-- ==== Sys2Proof/Laws/Frames.lean ====
section
/-! SUPPORT. What the shared operations leave alone: interrupt bits and vectors, counters, unlocks, bus errors, trace records, frames of
the pair link; and what each does to its own register. -/
namespace Sys2Proof.Machine

/-! State.vecMessage. -/

@[simp] theorem State.vecMessage_pending (s : State) (v : Nat) : (s.vecMessage v).pending = s.pending := by
  unfold State.vecMessage
  split <;> rfl
@[simp] theorem State.vecMessage_freeN (s : State) (v : Nat) : (s.vecMessage v).freeN = s.freeN := by
  unfold State.vecMessage
  split <;> rfl
@[simp] theorem State.vecMessage_regs (s : State) (v : Nat) : (s.vecMessage v).regs = s.regs := by
  unfold State.vecMessage
  split <;> rfl
@[simp] theorem State.vecMessage_shadow (s : State) (v : Nat) : (s.vecMessage v).shadow = s.shadow := by
  unfold State.vecMessage
  split <;> rfl
@[simp] theorem State.vecMessage_prev (s : State) (v : Nat) : (s.vecMessage v).prev = s.prev := by
  unfold State.vecMessage
  split <;> rfl
@[simp] theorem State.vecMessage_tab (s : State) (v : Nat) : (s.vecMessage v).tab = s.tab := by
  unfold State.vecMessage
  split <;> rfl
@[simp] theorem State.vecMessage_bus (s : State) (v : Nat) : (s.vecMessage v).bus = s.bus := by
  unfold State.vecMessage
  split <;> rfl
@[simp] theorem State.vecMessage_cmt (s : State) (v : Nat) : (s.vecMessage v).cmt = s.cmt := by
  unfold State.vecMessage
  split <;> rfl
@[simp] theorem State.vecMessage_tsy (s : State) (v : Nat) : (s.vecMessage v).tsy = s.tsy := by
  unfold State.vecMessage
  split <;> rfl
@[simp] theorem State.vecMessage_xpl (s : State) (v : Nat) : (s.vecMessage v).xpl = s.xpl := by
  unfold State.vecMessage
  split <;> rfl
@[simp] theorem State.vecMessage_dram (s : State) (v : Nat) : (s.vecMessage v).dram = s.dram := by
  unfold State.vecMessage
  split <;> rfl
@[simp] theorem State.vecMessage_mram (s : State) (v : Nat) : (s.vecMessage v).mram = s.mram := by
  unfold State.vecMessage
  split <;> rfl
@[simp] theorem State.vecMessage_lsram (s : State) (v : Nat) : (s.vecMessage v).lsram = s.lsram := by
  unfold State.vecMessage
  split <;> rfl
@[simp] theorem State.vecMessage_hmem (s : State) (v : Nat) : (s.vecMessage v).hmem = s.hmem := by
  unfold State.vecMessage
  split <;> rfl
@[simp] theorem State.vecMessage_levels (s : State) (v : Nat) : (s.vecMessage v).levels = s.levels := by
  unfold State.vecMessage
  split <;> rfl
@[simp] theorem State.vecMessage_vecMask (s : State) (v : Nat) : (s.vecMessage v).vecMask = s.vecMask := by
  unfold State.vecMessage
  split <;> rfl
@[simp] theorem State.vecMessage_can (s : State) (v : Nat) : (s.vecMessage v).can = s.can := by
  unfold State.vecMessage
  split <;> rfl
@[simp] theorem State.vecMessage_prv (s : State) (v : Nat) : (s.vecMessage v).prv = s.prv := by
  unfold State.vecMessage
  split <;> rfl
@[simp] theorem State.vecMessage_clm (s : State) (v : Nat) : (s.vecMessage v).clm = s.clm := by
  unfold State.vecMessage
  split <;> rfl
@[simp] theorem State.vecMessage_tpe (s : State) (v : Nat) : (s.vecMessage v).tpe = s.tpe := by
  unfold State.vecMessage
  split <;> rfl
@[simp] theorem State.vecMessage_swIn (s : State) (v : Nat) : (s.vecMessage v).swIn = s.swIn := by
  unfold State.vecMessage
  split <;> rfl
@[simp] theorem State.vecMessage_sw (s : State) (v : Nat) : (s.vecMessage v).sw = s.sw := by
  unfold State.vecMessage
  split <;> rfl
@[simp] theorem State.vecMessage_emac (s : State) (v : Nat) : (s.vecMessage v).emac = s.emac := by
  unfold State.vecMessage
  split <;> rfl
@[simp] theorem State.vecMessage_rtc (s : State) (v : Nat) : (s.vecMessage v).rtc = s.rtc := by
  unfold State.vecMessage
  split <;> rfl
@[simp] theorem State.vecMessage_rtcAcc (s : State) (v : Nat) : (s.vecMessage v).rtcAcc = s.rtcAcc := by
  unfold State.vecMessage
  split <;> rfl
@[simp] theorem State.vecMessage_cauth (s : State) (v : Nat) : (s.vecMessage v).cauth = s.cauth := by
  unfold State.vecMessage
  split <;> rfl
@[simp] theorem State.vecMessage_fresh (s : State) (v : Nat) : (s.vecMessage v).fresh = s.fresh := by
  unfold State.vecMessage
  split <;> rfl
@[simp] theorem State.vecMessage_cry (s : State) (v : Nat) : (s.vecMessage v).cry = s.cry := by
  unfold State.vecMessage
  split <;> rfl
@[simp] theorem State.vecMessage_yew (s : State) (v : Nat) : (s.vecMessage v).yew = s.yew := by
  unfold State.vecMessage
  split <;> rfl
@[simp] theorem State.vecMessage_hq (s : State) (v : Nat) : (s.vecMessage v).hq = s.hq := by
  unfold State.vecMessage
  split <;> rfl
@[simp] theorem State.vecMessage_hqReset (s : State) (v : Nat) : (s.vecMessage v).hqReset = s.hqReset := by
  unfold State.vecMessage
  split <;> rfl
@[simp] theorem State.vecMessage_bme (s : State) (v : Nat) : (s.vecMessage v).bme = s.bme := by
  unfold State.vecMessage
  split <;> rfl
@[simp] theorem State.vecMessage_d3 (s : State) (v : Nat) : (s.vecMessage v).d3 = s.d3 := by
  unfold State.vecMessage
  split <;> rfl
@[simp] theorem State.vecMessage_pair (s : State) (v : Nat) : (s.vecMessage v).pair = s.pair := by
  unfold State.vecMessage
  split <;> rfl
@[simp] theorem State.vecMessage_obs (s : State) (v : Nat) : (s.vecMessage v).obs = s.obs := by
  unfold State.vecMessage
  split <;> rfl
@[simp] theorem State.vecMessage_mono (s : State) (v : Nat) : (s.vecMessage v).mono = s.mono := by
  unfold State.vecMessage
  split <;> rfl
@[simp] theorem State.vecMessage_pwr (s : State) (v : Nat) : (s.vecMessage v).pwr = s.pwr := by
  unfold State.vecMessage
  split <;> rfl
@[simp] theorem State.vecMessage_wkn (s : State) (v : Nat) : (s.vecMessage v).wkn = s.wkn := by
  unfold State.vecMessage
  split <;> rfl
@[simp] theorem State.vecMessage_boot (s : State) (v : Nat) : (s.vecMessage v).boot = s.boot := by
  unfold State.vecMessage
  split <;> rfl
@[simp] theorem State.vecMessage_lrl (s : State) (v : Nat) : (s.vecMessage v).lrl = s.lrl := by
  unfold State.vecMessage
  split <;> rfl
@[simp] theorem State.vecMessage_fwu (s : State) (v : Nat) : (s.vecMessage v).fwu = s.fwu := by
  unfold State.vecMessage
  split <;> rfl
@[simp] theorem State.vecMessage_qspi (s : State) (v : Nat) : (s.vecMessage v).qspi = s.qspi := by
  unfold State.vecMessage
  split <;> rfl
@[simp] theorem State.vecMessage_chan (s : State) (v : Nat) : (s.vecMessage v).chan = s.chan := by
  unfold State.vecMessage
  split <;> rfl
@[simp] theorem State.vecMessage_arb (s : State) (v : Nat) : (s.vecMessage v).arb = s.arb := by
  unfold State.vecMessage
  split <;> rfl

/-! State.syncVec. -/

@[simp] theorem State.syncVec_pending (s : State) (v : Nat) : (s.syncVec v).pending = s.pending := by
  unfold State.syncVec
  split_ifs <;> simp only [State.vecMessage_pending]
@[simp] theorem State.syncVec_freeN (s : State) (v : Nat) : (s.syncVec v).freeN = s.freeN := by
  unfold State.syncVec
  split_ifs <;> simp only [State.vecMessage_freeN]
@[simp] theorem State.syncVec_regs (s : State) (v : Nat) : (s.syncVec v).regs = s.regs := by
  unfold State.syncVec
  split_ifs <;> simp only [State.vecMessage_regs]
@[simp] theorem State.syncVec_shadow (s : State) (v : Nat) : (s.syncVec v).shadow = s.shadow := by
  unfold State.syncVec
  split_ifs <;> simp only [State.vecMessage_shadow]
@[simp] theorem State.syncVec_prev (s : State) (v : Nat) : (s.syncVec v).prev = s.prev := by
  unfold State.syncVec
  split_ifs <;> simp only [State.vecMessage_prev]
@[simp] theorem State.syncVec_tab (s : State) (v : Nat) : (s.syncVec v).tab = s.tab := by
  unfold State.syncVec
  split_ifs <;> simp only [State.vecMessage_tab]
@[simp] theorem State.syncVec_bus (s : State) (v : Nat) : (s.syncVec v).bus = s.bus := by
  unfold State.syncVec
  split_ifs <;> simp only [State.vecMessage_bus]
@[simp] theorem State.syncVec_cmt (s : State) (v : Nat) : (s.syncVec v).cmt = s.cmt := by
  unfold State.syncVec
  split_ifs <;> simp only [State.vecMessage_cmt]
@[simp] theorem State.syncVec_tsy (s : State) (v : Nat) : (s.syncVec v).tsy = s.tsy := by
  unfold State.syncVec
  split_ifs <;> simp only [State.vecMessage_tsy]
@[simp] theorem State.syncVec_xpl (s : State) (v : Nat) : (s.syncVec v).xpl = s.xpl := by
  unfold State.syncVec
  split_ifs <;> simp only [State.vecMessage_xpl]
@[simp] theorem State.syncVec_dram (s : State) (v : Nat) : (s.syncVec v).dram = s.dram := by
  unfold State.syncVec
  split_ifs <;> simp only [State.vecMessage_dram]
@[simp] theorem State.syncVec_mram (s : State) (v : Nat) : (s.syncVec v).mram = s.mram := by
  unfold State.syncVec
  split_ifs <;> simp only [State.vecMessage_mram]
@[simp] theorem State.syncVec_lsram (s : State) (v : Nat) : (s.syncVec v).lsram = s.lsram := by
  unfold State.syncVec
  split_ifs <;> simp only [State.vecMessage_lsram]
@[simp] theorem State.syncVec_hmem (s : State) (v : Nat) : (s.syncVec v).hmem = s.hmem := by
  unfold State.syncVec
  split_ifs <;> simp only [State.vecMessage_hmem]
@[simp] theorem State.syncVec_vecMask (s : State) (v : Nat) : (s.syncVec v).vecMask = s.vecMask := by
  unfold State.syncVec
  split_ifs <;> simp only [State.vecMessage_vecMask]
@[simp] theorem State.syncVec_can (s : State) (v : Nat) : (s.syncVec v).can = s.can := by
  unfold State.syncVec
  split_ifs <;> simp only [State.vecMessage_can]
@[simp] theorem State.syncVec_prv (s : State) (v : Nat) : (s.syncVec v).prv = s.prv := by
  unfold State.syncVec
  split_ifs <;> simp only [State.vecMessage_prv]
@[simp] theorem State.syncVec_clm (s : State) (v : Nat) : (s.syncVec v).clm = s.clm := by
  unfold State.syncVec
  split_ifs <;> simp only [State.vecMessage_clm]
@[simp] theorem State.syncVec_tpe (s : State) (v : Nat) : (s.syncVec v).tpe = s.tpe := by
  unfold State.syncVec
  split_ifs <;> simp only [State.vecMessage_tpe]
@[simp] theorem State.syncVec_swIn (s : State) (v : Nat) : (s.syncVec v).swIn = s.swIn := by
  unfold State.syncVec
  split_ifs <;> simp only [State.vecMessage_swIn]
@[simp] theorem State.syncVec_sw (s : State) (v : Nat) : (s.syncVec v).sw = s.sw := by
  unfold State.syncVec
  split_ifs <;> simp only [State.vecMessage_sw]
@[simp] theorem State.syncVec_emac (s : State) (v : Nat) : (s.syncVec v).emac = s.emac := by
  unfold State.syncVec
  split_ifs <;> simp only [State.vecMessage_emac]
@[simp] theorem State.syncVec_rtc (s : State) (v : Nat) : (s.syncVec v).rtc = s.rtc := by
  unfold State.syncVec
  split_ifs <;> simp only [State.vecMessage_rtc]
@[simp] theorem State.syncVec_rtcAcc (s : State) (v : Nat) : (s.syncVec v).rtcAcc = s.rtcAcc := by
  unfold State.syncVec
  split_ifs <;> simp only [State.vecMessage_rtcAcc]
@[simp] theorem State.syncVec_cauth (s : State) (v : Nat) : (s.syncVec v).cauth = s.cauth := by
  unfold State.syncVec
  split_ifs <;> simp only [State.vecMessage_cauth]
@[simp] theorem State.syncVec_fresh (s : State) (v : Nat) : (s.syncVec v).fresh = s.fresh := by
  unfold State.syncVec
  split_ifs <;> simp only [State.vecMessage_fresh]
@[simp] theorem State.syncVec_cry (s : State) (v : Nat) : (s.syncVec v).cry = s.cry := by
  unfold State.syncVec
  split_ifs <;> simp only [State.vecMessage_cry]
@[simp] theorem State.syncVec_yew (s : State) (v : Nat) : (s.syncVec v).yew = s.yew := by
  unfold State.syncVec
  split_ifs <;> simp only [State.vecMessage_yew]
@[simp] theorem State.syncVec_hq (s : State) (v : Nat) : (s.syncVec v).hq = s.hq := by
  unfold State.syncVec
  split_ifs <;> simp only [State.vecMessage_hq]
@[simp] theorem State.syncVec_hqReset (s : State) (v : Nat) : (s.syncVec v).hqReset = s.hqReset := by
  unfold State.syncVec
  split_ifs <;> simp only [State.vecMessage_hqReset]
@[simp] theorem State.syncVec_bme (s : State) (v : Nat) : (s.syncVec v).bme = s.bme := by
  unfold State.syncVec
  split_ifs <;> simp only [State.vecMessage_bme]
@[simp] theorem State.syncVec_d3 (s : State) (v : Nat) : (s.syncVec v).d3 = s.d3 := by
  unfold State.syncVec
  split_ifs <;> simp only [State.vecMessage_d3]
@[simp] theorem State.syncVec_pair (s : State) (v : Nat) : (s.syncVec v).pair = s.pair := by
  unfold State.syncVec
  split_ifs <;> simp only [State.vecMessage_pair]
@[simp] theorem State.syncVec_obs (s : State) (v : Nat) : (s.syncVec v).obs = s.obs := by
  unfold State.syncVec
  split_ifs <;> simp only [State.vecMessage_obs]
@[simp] theorem State.syncVec_mono (s : State) (v : Nat) : (s.syncVec v).mono = s.mono := by
  unfold State.syncVec
  split_ifs <;> simp only [State.vecMessage_mono]
@[simp] theorem State.syncVec_pwr (s : State) (v : Nat) : (s.syncVec v).pwr = s.pwr := by
  unfold State.syncVec
  split_ifs <;> simp only [State.vecMessage_pwr]
@[simp] theorem State.syncVec_wkn (s : State) (v : Nat) : (s.syncVec v).wkn = s.wkn := by
  unfold State.syncVec
  split_ifs <;> simp only [State.vecMessage_wkn]
@[simp] theorem State.syncVec_boot (s : State) (v : Nat) : (s.syncVec v).boot = s.boot := by
  unfold State.syncVec
  split_ifs <;> simp only [State.vecMessage_boot]
@[simp] theorem State.syncVec_lrl (s : State) (v : Nat) : (s.syncVec v).lrl = s.lrl := by
  unfold State.syncVec
  split_ifs <;> simp only [State.vecMessage_lrl]
@[simp] theorem State.syncVec_fwu (s : State) (v : Nat) : (s.syncVec v).fwu = s.fwu := by
  unfold State.syncVec
  split_ifs <;> simp only [State.vecMessage_fwu]
@[simp] theorem State.syncVec_qspi (s : State) (v : Nat) : (s.syncVec v).qspi = s.qspi := by
  unfold State.syncVec
  split_ifs <;> simp only [State.vecMessage_qspi]
@[simp] theorem State.syncVec_chan (s : State) (v : Nat) : (s.syncVec v).chan = s.chan := by
  unfold State.syncVec
  split_ifs <;> simp only [State.vecMessage_chan]
@[simp] theorem State.syncVec_arb (s : State) (v : Nat) : (s.syncVec v).arb = s.arb := by
  unfold State.syncVec
  split_ifs <;> simp only [State.vecMessage_arb]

|---|

• WHAT YOU NEED TO DO: Print from the line containing "split_ifs <;> simp only [State.vecMessage_lrl]" to the last line above, exactly as written.

• RESULT:
  split_ifs <;> simp only [State.vecMessage_lrl]
@[simp] theorem State.syncVec_fwu (s : State) (v : Nat) : (s.syncVec v).fwu = s.fwu := by
  unfold State.syncVec
  split_ifs <;> simp only [State.vecMessage_fwu]
@[simp] theorem State.syncVec_qspi (s : State) (v : Nat) : (s.syncVec v).qspi = s.qspi := by
  unfold State.syncVec
  split_ifs <;> simp only [State.vecMessage_qspi]
@[simp] theorem State.syncVec_chan (s : State) (v : Nat) : (s.syncVec v).chan = s.chan := by
  unfold State.syncVec
  split_ifs <;> simp only [State.vecMessage_chan]
@[simp] theorem State.syncVec_arb (s : State) (v : Nat) : (s.syncVec v).arb = s.arb := by
  unfold State.syncVec
  split_ifs <;> simp only [State.vecMessage_arb]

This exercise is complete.